Can I tell you a secret? I wouldn’t really call myself a super organized person. I’m a little nervous saying that since I’m a professional organizer. I have a good friend who is organized. She has so many containers and labels on all of them and its really beautiful and like a magazine. My secret weapon though, as I help people (and in my own home) is minimizing. I love helping them decide what they can and should let go of and then and only then, organizing.

I have found some tried and true tips that I love and use in my own home and that I’ve used in organizing sessions that will hopefully be useful to you.

1. Declutter before organizing. This may be obvious to most of you, but I cannot say this enough. You can organize forever, but it will not help if you are constantly hiding away things that no longer belong in your home. The less you have:
*the easier it will be to organize
*the less stuff you have to organize
*you will spend less time and money organizing
*the more neat and lovely it will look once its organized.

2. Use what you have. It is so tempting as you begin to do a massive purge and organizing session to want to run out and buy the cutest bins and boxes. But if you’re doing this correctly, you’ve gotten rid of a lot of things and need less space and less to contain. Maybe you emptied baskets or boxes during the decluttering process that you can now use to organize the things you chose to keep.

I use mason jars for many purposes so that I don’t have to buy new containers. I have pencils in one jar in the area my kids do homework, they hold cotton balls in my bathroom, hair & head bands, and of course food in the kitchen–anything from candy to leftovers. I also had some old baskets that weren’t being used, but have found ways to incorporate them, not decoratively, but in utilitarian ways: crocheting project, kids books, holding wash cloths as seen below (that used to be a heaped up mess under my sink)

3. Stacking clothes vertically. I had already greatly minimized my wardrobe when I read Marie Kondo’s The Life-Changing Magic of Tidying Up: The Japanese Art of Decluttering and Organizing. (Affiliate link). As she talked about clothing and putting things back and how she hangs very few items, I truthfully wasn’t really buying it. As an experiment, I tried it and I can attest to still, months later, keeping clothes folded and stacked as she does. I love that I can see everything. No more ransacking a drawer to see if that one shirt is clean or not, I can see it all as soon as I open the drawer. My kids and husband also like things put away vertically. We’ll see if the kids keep it up as their new chore is putting their own clothes away.


4. Follow the child’s lead on toys. One thing I’ve learned in my near ten years as a mom, is that my children have their own ways of doing things. This is good and it is healthy. My way of organizing is not necessarily what works best for the child. Of course when they’re an infant and toddler we organize and clean for them, but as they get older, give them the freedom to organize their belongings in ways that work for them.

For example, I kept organizing my son’s toys in a way that I thought made sense–super heroes in one box, dragons in another, and toy soldiers in another. One day as I was helping him clean up his room, I became a little stressed out as I was trying to separate the dragons from the soldier from the heroes. So I asked him why he didn’t put things where I shown him and his answer was simple, because I play with them all together. In my mind, toy soldiers and super heroes and dragons didn’t belong together. But it was true, he would always lay out these massive battles using them all. He doesn’t want or need them separated, they can all go in the same bin because he almost always plays with them together. It wasn’t that he wasn’t cleaning up, it’s just that I had organized it too much.

Maybe you’re over organizing your child’s things if you feel like its never organized or they don’t follow your organization. There’s also a good chance that they have too many toys so see what can be passed on.

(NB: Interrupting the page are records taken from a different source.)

-- ==== Sys2Proof/Machine/Power.lean ====
section
/-! DEFINITION. Power, bring-up, the damper and the thermal limits: POWER_GOOD to SENSOR_SAMPLE (R196, R215, R365, R366, R391 to
R400, R404, R405, R407, R414, R415). -/

namespace Sys2Proof.Machine

open Sys2Proof

/-- MCLK changes on one glitch-free edge, on which the accumulator of every gated hob starts at 0 again (R98). -/
def State.setDamper (s : State) (d : Damper) : State :=
  if d.mclk = s.damper.mclk then { s with damper := d }
  else
    let f := max d.mclk.toNat s.damper.mclk.toNat
    { s with damper := d, hobs := s.hobs.map fun (e : Nat × Hob) => (e.1, if e.2.rcp.mclk < f then { e.2 with clk := { e.2.clk with acc := 0 } } else e.2) }

/-! ### Rails and power (R403 to R405) -/

/-- Bits of a list of PMBus pages in `Pins.rails`. -/
def railBits (l : List Nat) : BitVec 9 := l.foldl (fun b i => b ||| ((1 : BitVec 9) <<< i)) 0

/-- POWER_GOOD (R391, R404): VUNCORE and VHEARTH rise, the time base starts (R280), and stage 1 of the cold path runs. -/
def execPowerGood (s : State) : Res :=
  if s.pins.pwrgd then done s
  else
    let s1 := s.each [0, 1, 2, 3] fun s p => s.modHost p fun x => { x with perst := true }
    done { s1 with
      pins := { s1.pins with pwrgd := true, rails := railBits [3, 8] }, now := 0, boot := {},
      resets := { s1.resets with running := [(8, 0, 0)], pathCounted := false } }

/-- What a position keeps without power: its history. -/
def Health.stored (x : Health) : Health := { x with tmt := {}, injected := [], lent := false }

/-- What a Lanper port keeps without power: its settings, equalisation and laser wear. -/
def Lnp.stored (x : Lnp) : Lnp :=
  { en := x.en, park := x.park, transit := x.transit, expDev := x.expDev, expV := x.expV, equalised := x.equalised,
    fibres := x.fibres.map fun (f : Nat × Fibre) => (f.1, { worn := f.2.worn }) }

/-- An update that power loss meets leaves the inactive slot empty (R384). -/
def Fw.cut (x : Fw) : Fw :=
  let y := if x.updating then (if x.active then { x with stateA := 0 } else { x with stateB := 0 }) else x
  { y with updating := false, comps := [], applied := [], comp := none, stage := 0, recovery := false, received := 0, compSize := 0, activateAt := 0 }

/-- The rails are off (R404, R405): everything but what the hearth flash and the pantry hold is lost (notes/assumptions/48.md). -/
def State.powerOff (s : State) : State :=
  let s0 : State := {
    pending := s.pending, life := s.life, log := s.log, logSeq := s.logSeq, logFail := s.logFail, ashes := s.ashes, ashSeq := s.ashSeq,
    bcastSeq := s.bcastSeq, out := s.out, free := s.free, sensors := s.sensors,
    resets := { s.resets with running := [], queued := [], pathCounted := false, linLost := true, hearthDown := false, hearthHeld := false, railFault := false, tripped := false },
    damper := { plim := s.damper.plim, fmax := s.damper.fmax }
    pins := { vinMv := s.pins.vinMv }
    avl := { s.avl with active := [] }
    cfgs := { tstEn := s.cfgs.tstEn, tstHours := s.cfgs.tstHours, tstAlert := s.cfgs.tstAlert, idlEn := s.cfgs.idlEn, idlDwell := s.cfgs.idlDwell }
    hearth := { s.hearth with jtag := false, spdmAlgs := false, devIdLive := s.hearth.devId }
    fw := s.fw.cut
    pantry := { s.pantry with up := false } }
  let s1 := s0.each (List.range 6912) fun t p => t.setPos p (s.pos p).stored
  let s2 := s1.each hobNums fun t h => t.setHob h { (s.hob h).freed with zeroing := [], lostEvents := 0, st := .free, overq := false }
  let s3 := s2.each stackNums fun t k => t.setStack k { (s.stack k).powerOff with ue := 0 }
  let s4 := s3.each (List.range 16) fun t p => t.setLnp p (s.lnp p).stored
  s4.each [0, 1, 2, 3] fun t p => t.each [0, 1, 2, 3, 4, 5, 6, 7, 8] fun t f => t.resetFn p f

/-- POWER_GOOD_DEASSERT (R404): what is being written is closed and the rails drop. -/
def execPowerGoodDeassert (s : State) : Res := if s.pins.pwrgd then done s.powerOff else done s

/-- VIN_LOW (R405): a damper action reported as input power. -/
def execVinLow (s : State) : Res :=
  if s.damper.mclk = 0 then done s
  else done (s.setDamper { s.damper with mclk := 800, why := 1, lastChange := s.now })

/-- VIN_FAULT (R405): below 36 V or above 62 V. -/
def execVinFault (mv : Nat) (s : State) : Res :=
  if s.pins.pwrgd && (decide (mv < 36000) || decide (62000 < mv)) then
    done ({ s with pins := { s.pins with vinMv := mv } }).powerOff
  else done s

/-- PERST_ASSERT (R407): host loss for the hobs on the port, and its link only. -/
def execPerstAssert (port : HPort) (s : State) : Res :=
  let p := port.val
  if !s.pins.pwrgd || (s.host p).perst then done s
  else done ((s.losePort p).modHost p fun x => { x with perst := true, linkUp := false })

/-- PERST_DEASSERT (R396, R407): the link trains; configuration requests are answered with CRS until the PF is ready. -/
def execPerstDeassert (port : HPort) (s : State) : Res :=
  let p := port.val
  let x := s.host p
  if !s.pins.pwrgd || !x.perst then done s
  else
    let s1 := s.setHost p { x with perst := false, linkUp := !x.fenced }
    done (if x.ready then s1 else s1.emit (.crs p))

/-! ### Stages of a bring-up path (R391, R392, R398) -/

/-- A stage of a path runs and may end: the hearth is in service and no capture is under way. -/
def State.inStage (s : State) (k : Nat) : Bool :=
  s.pins.pwrgd && !s.resets.hearthDown && s.ashRun.isNone && !s.down && s.boot.stage.toNat == k &&
  s.resets.running.any fun r => r.1 == 7 || r.1 == 8

def State.toStage (s : State) (k : Nat) : State := { s with boot := { s.boot with stage := BitVec.ofNat 3 k } }

/-- First use (R397): the burn-in record becomes history. -/
def State.importBurnIn (s : State) : State :=
  s.each s.hearth.burnIn fun s b =>
    (s.addHist b.1 (s.histRec b.1 0x41 0 0)).modPos b.1 fun x => { x with score := b.2 * scoreUnit, scoreAt := s.lifeS }

/-- Every function has a random nonce when its port comes up (R221). -/
def State.freshNonces (s : State) : State :=
  s.each [0, 1, 2, 3] fun s p => s.each [0, 1, 2, 3, 4, 5, 6, 7, 8] fun s f =>
    let (n, t) := s.draw
    t.modFn p f fun x => { x with nonce := BitVec.ofNat 64 n }

/-- HEARTH_BOOT_DONE (R386, R391, R396, R397): the boot ROM has chosen a slot, unless only a cold reset brought stage 1; records
are read and host links enabled. `copies`: a copy of the licence store reads back (R382). OUT_OF_SERVICE is entered again (R339). -/
def execHearthBootDone (okA okB : Bool) (copies : Bool) (s : State) : Res :=
  if !s.inStage 1 then done s
  else
    let s1 := if s.st = .off then s.bootHearth okA okB else s
    if s1.fw.recovery then done s1
    else
      let s2 := (s1.each [0, 1, 2, 3] fun s p => s.modHost p fun x => { x with ready := true, linkUp := !x.perst && !x.fenced }).freshNonces
      let first := s.health.all fun e => e.2.hist.isEmpty
      let s3 := { s2 with hearth := { s2.hearth with licBad := !copies }, boot := { s2.boot with first := first } }
      let s4 := (if first then s3.importBurnIn else s3).setDev .hearthUp
      done (if s4.resets.oosSticky then s4.startAsh 0xF s4.resets.why.toNat [] [(15, 0, s4.resets.why.toNat)] else s4.toStage 2)

/-- The SVN of a component of the active slot. -/
def Fw.svnOf (x : Fw) (i : Nat) : BitVec 8 := (if x.active then x.svnB else x.svnA).getD i 0

/-- CLOCKS_UP (R339, R391, R404): core rails, the mesh PLL at 1.5 GHz, networks released, and the stack rails of stage 3. A PLL that does not lock is a rail fault;
one that persists through a cold reset ends in EMBER. -/
def execClocksUp (pllLocked : Bool) (s : State) : Res :=
  if !s.inStage 2 then done s
  else if !pllLocked then
    done (if s.resets.railFault then s.startAsh 0xE 0 [] [(14, 0, 0)]
      else ({ s with resets := { s.resets with railFault := true } }).deviceReset 8 0 [])
  else
    let s1 := { s with
      pins := { s.pins with rails := s.pins.rails ||| railBits [1, 2, 4, 5], vcore := [(0, 750), (1, 750), (2, 750), (3, 750)] }
      damper := { s.damper with mclk := 1500, why := 0, lastChange := s.now }
      fw := { s.fw with svnR := s.fw.svnOf 1 } }
    done ((s1.setDev .bringup).toStage 3)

5. Give items a home that makes sense. Over the next few days notice what irks you about your routines or about where things are placed. If something doesn’t feel right, then it either needs to be minimized or needs a new home. For example, if you keep the scissors upstairs in a craft room or office, but mostly need them downstairs, move them. Rather than getting a second pair for downstairs, put them where you need them most and then in the rare occasions you need them upstairs, you’ll know where to find them. Truth be told, we probably all have those things that we do only because that’s how we think or have been told that its always been done that way. Begin to consider your home and family and the ways that you do things and organize your home accordingly.

As I made this list, a few other came to mind that I wanted to list, but not go in depth about. So, here are the honorable mentions:
-Nothing on the floor and keeping other surfaces clear.
Folding sheets and putting the set in a pillow case
-Making modules for specific chores/activities as described by Francine Jay in her book (affiliate link), The Joy of Less: A Minimalist Guide to Declutter, Organize, and Simplify

Do you have a useful and simple organizing tip? I’d love for you to share in the comments!